Devia ter sabido logo que os teus olhos arderam na minha pele em vez de me invadirem a alma. Fiquei presa nos segredos verdes e indolentes desses teus olhos, anzóis em mim. Devia ter percebido quando seguia à tua frente e queria que estivesses a meu lado. Soube, quando antecipei que as promessas eram só palavras e que as palavras não eram todas. Quando as tuas cartas deixaram de ser folhas toscas arrancadas com paixão a cadernos maltratados e passaram a ser postais com corações. Sabia, e não to disse, quando as flores me desiludiam, o tempo e os momentos nunca chegavam e os beijos tinham hora marcada. E fui eu que tentei fintar as inevitabilidades e substituir magia por esforço, também fui eu que caí das nuvens. E a seguir percebi que sempre quis ir para além das estrelas. ...


 


 



 

Sempre fui uma indecisa crónica. Escolher é-me penoso, talvez porque aos meus olhos sobressaem sempre as possibilidades e pontos positivos aos pontos negativos. Como também o optimismo crónico me faz sempre almejar o best case scenario e é este que coloco no prato da balança. Pouco realista, talvez, mas sonhar, como voar, não faz sentido se for rasteirinho. Se tenho de escolher, meço até onde vai o sonho, e escolho o maior, o melhor que pode acontecer ainda que menos provável.
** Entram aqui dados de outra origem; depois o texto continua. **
-- ==== Sys2Proof/Laws/State.lean ====
section
/-! SUPPORT. One lemma per field and update of the state: what each named update writes, and that it leaves every other field as
it was. The lemmas are for `simp`; no later proof unfolds an update. -/

namespace Sys2Proof.Machine.State

/-! ### `setSlot` -/

section
variable (s : State) (n : OpField) (b : Block)

@[simp] theorem setSlot_ctrlIE : (s.setSlot n b).ctrlIE = s.ctrlIE := rfl
@[simp] theorem setSlot_done : (s.setSlot n b).done = s.done := rfl
@[simp] theorem setSlot_err : (s.setSlot n b).err = s.err := rfl
@[simp] theorem setSlot_cmdOverrun : (s.setSlot n b).cmdOverrun = s.cmdOverrun := rfl
@[simp] theorem setSlot_accConflict : (s.setSlot n b).accConflict = s.accConflict := rfl
@[simp] theorem setSlot_incomplete : (s.setSlot n b).incomplete = s.incomplete := rfl
@[simp] theorem setSlot_errcode : (s.setSlot n b).errcode = s.errcode := rfl
@[simp] theorem setSlot_encState : (s.setSlot n b).encState = s.encState := rfl
@[simp] theorem setSlot_encMode : (s.setSlot n b).encMode = s.encMode := rfl
@[simp] theorem setSlot_cmd : (s.setSlot n b).cmd = s.cmd := rfl
@[simp] theorem setSlot_width : (s.setSlot n b).width = s.width := rfl
@[simp] theorem setSlot_height : (s.setSlot n b).height = s.height := rfl
@[simp] theorem setSlot_mcuTotal : (s.setSlot n b).mcuTotal = s.mcuTotal := rfl
@[simp] theorem setSlot_mcuCount : (s.setSlot n b).mcuCount = s.mcuCount := rfl
@[simp] theorem setSlot_pred0 : (s.setSlot n b).pred0 = s.pred0 := rfl
@[simp] theorem setSlot_pred1 : (s.setSlot n b).pred1 = s.pred1 := rfl
@[simp] theorem setSlot_pred2 : (s.setSlot n b).pred2 = s.pred2 := rfl
@[simp] theorem setSlot_bitacc : (s.setSlot n b).bitacc = s.bitacc := rfl
@[simp] theorem setSlot_bitcnt : (s.setSlot n b).bitcnt = s.bitcnt := rfl
@[simp] theorem setSlot_outCount : (s.setSlot n b).outCount = s.outCount := rfl
@[simp] theorem setSlot_slots : (s.setSlot n b).slots = s.slots.set n b := rfl
@[simp] theorem setSlot_written : (s.setSlot n b).written = s.written.set n (Vector.replicate 64 true) := rfl
@[simp] theorem setSlot_qt : (s.setSlot n b).qt = s.qt := rfl
@[simp] theorem setSlot_sqt : (s.setSlot n b).sqt = s.sqt := rfl
@[simp] theorem setSlot_engine : (s.setSlot n b).engine = s.engine := rfl
@[simp] theorem setSlot_sampledWidth : (s.setSlot n b).sampledWidth = s.sampledWidth := rfl
@[simp] theorem setSlot_sampledHeight : (s.setSlot n b).sampledHeight = s.sampledHeight := rfl
@[simp] theorem setSlot_stream : (s.setSlot n b).stream = s.stream := rfl
@[simp] theorem setSlot_sinkHolds : (s.setSlot n b).sinkHolds = s.sinkHolds := rfl
@[simp] theorem setSlot_busReply : (s.setSlot n b).busReply = s.busReply := rfl
@[simp] theorem setSlot_turns : (s.setSlot n b).turns = s.turns := rfl
@[simp] theorem setSlot_sink : (s.setSlot n b).sink = s.sink := rfl
@[simp] theorem setSlot_draws : (s.setSlot n b).draws = s.draws := rfl

end

/-! ### `setQt` -/

section
variable (s : State) (t : Fin 2) (b : Table)

@[simp] theorem setQt_ctrlIE : (s.setQt t b).ctrlIE = s.ctrlIE := rfl
@[simp] theorem setQt_done : (s.setQt t b).done = s.done := rfl
@[simp] theorem setQt_err : (s.setQt t b).err = s.err := rfl
@[simp] theorem setQt_cmdOverrun : (s.setQt t b).cmdOverrun = s.cmdOverrun := rfl
@[simp] theorem setQt_accConflict : (s.setQt t b).accConflict = s.accConflict := rfl
@[simp] theorem setQt_incomplete : (s.setQt t b).incomplete = s.incomplete := rfl
@[simp] theorem setQt_errcode : (s.setQt t b).errcode = s.errcode := rfl
@[simp] theorem setQt_encState : (s.setQt t b).encState = s.encState := rfl
@[simp] theorem setQt_encMode : (s.setQt t b).encMode = s.encMode := rfl
@[simp] theorem setQt_cmd : (s.setQt t b).cmd = s.cmd := rfl
@[simp] theorem setQt_width : (s.setQt t b).width = s.width := rfl
@[simp] theorem setQt_height : (s.setQt t b).height = s.height := rfl
@[simp] theorem setQt_mcuTotal : (s.setQt t b).mcuTotal = s.mcuTotal := rfl
@[simp] theorem setQt_mcuCount : (s.setQt t b).mcuCount = s.mcuCount := rfl
@[simp] theorem setQt_pred0 : (s.setQt t b).pred0 = s.pred0 := rfl
@[simp] theorem setQt_pred1 : (s.setQt t b).pred1 = s.pred1 := rfl
@[simp] theorem setQt_pred2 : (s.setQt t b).pred2 = s.pred2 := rfl
@[simp] theorem setQt_bitacc : (s.setQt t b).bitacc = s.bitacc := rfl
@[simp] theorem setQt_bitcnt : (s.setQt t b).bitcnt = s.bitcnt := rfl
@[simp] theorem setQt_outCount : (s.setQt t b).outCount = s.outCount := rfl
@[simp] theorem setQt_slots : (s.setQt t b).slots = s.slots := rfl
@[simp] theorem setQt_written : (s.setQt t b).written = s.written := rfl
@[simp] theorem setQt_qt : (s.setQt t b).qt = s.qt.set t b := rfl
@[simp] theorem setQt_sqt : (s.setQt t b).sqt = s.sqt := rfl
@[simp] theorem setQt_engine : (s.setQt t b).engine = s.engine := rfl
@[simp] theorem setQt_sampledWidth : (s.setQt t b).sampledWidth = s.sampledWidth := rfl
@[simp] theorem setQt_sampledHeight : (s.setQt t b).sampledHeight = s.sampledHeight := rfl
@[simp] theorem setQt_stream : (s.setQt t b).stream = s.stream := rfl
@[simp] theorem setQt_sinkHolds : (s.setQt t b).sinkHolds = s.sinkHolds := rfl
@[simp] theorem setQt_busReply : (s.setQt t b).busReply = s.busReply := rfl
@[simp] theorem setQt_turns : (s.setQt t b).turns = s.turns := rfl
@[simp] theorem setQt_sink : (s.setQt t b).sink = s.sink := rfl
@[simp] theorem setQt_draws : (s.setQt t b).draws = s.draws := rfl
Se me desiludo muitas vezes? Só com as pessoas, acho. Dou tudo o que tenho em mim quando sonho. E depois dou mais o que não sabia que tinha. Embarco em empreitadas incompreendidas. Tal como os sonhos. Muito poucos compreendem que se pode sonhar para dentro, para se ser, apenas. Para saber, apenas. Porque se gosta, apenas.


E tu sempre compreendeste.


 


 



 

E se todos os milhares de pedacinhos dizem o mesmo que os fez estilhaçar? E se nada muda, se nada nunca mais mudar? Se não houver cola que me valha? Se todas as portas por onde vou fugindo forem dar ao mesmo lugar? E se este amor nunca morrer, nem depois de me matar? Viver com um coração morto não me deixa em paz. Mesmo com tudo o resto, os muitos sonhos, os desafios, a vida que me pulsa, sempre a pedir mais. Seguir o coração, mas e o coração, onde fica, se o que resta dele é pó, cinza? Arrumado num baú e escondido nos antípodas, será longe o suficiente para fugir dele? E porque não ser o coração a seguir-me a mim?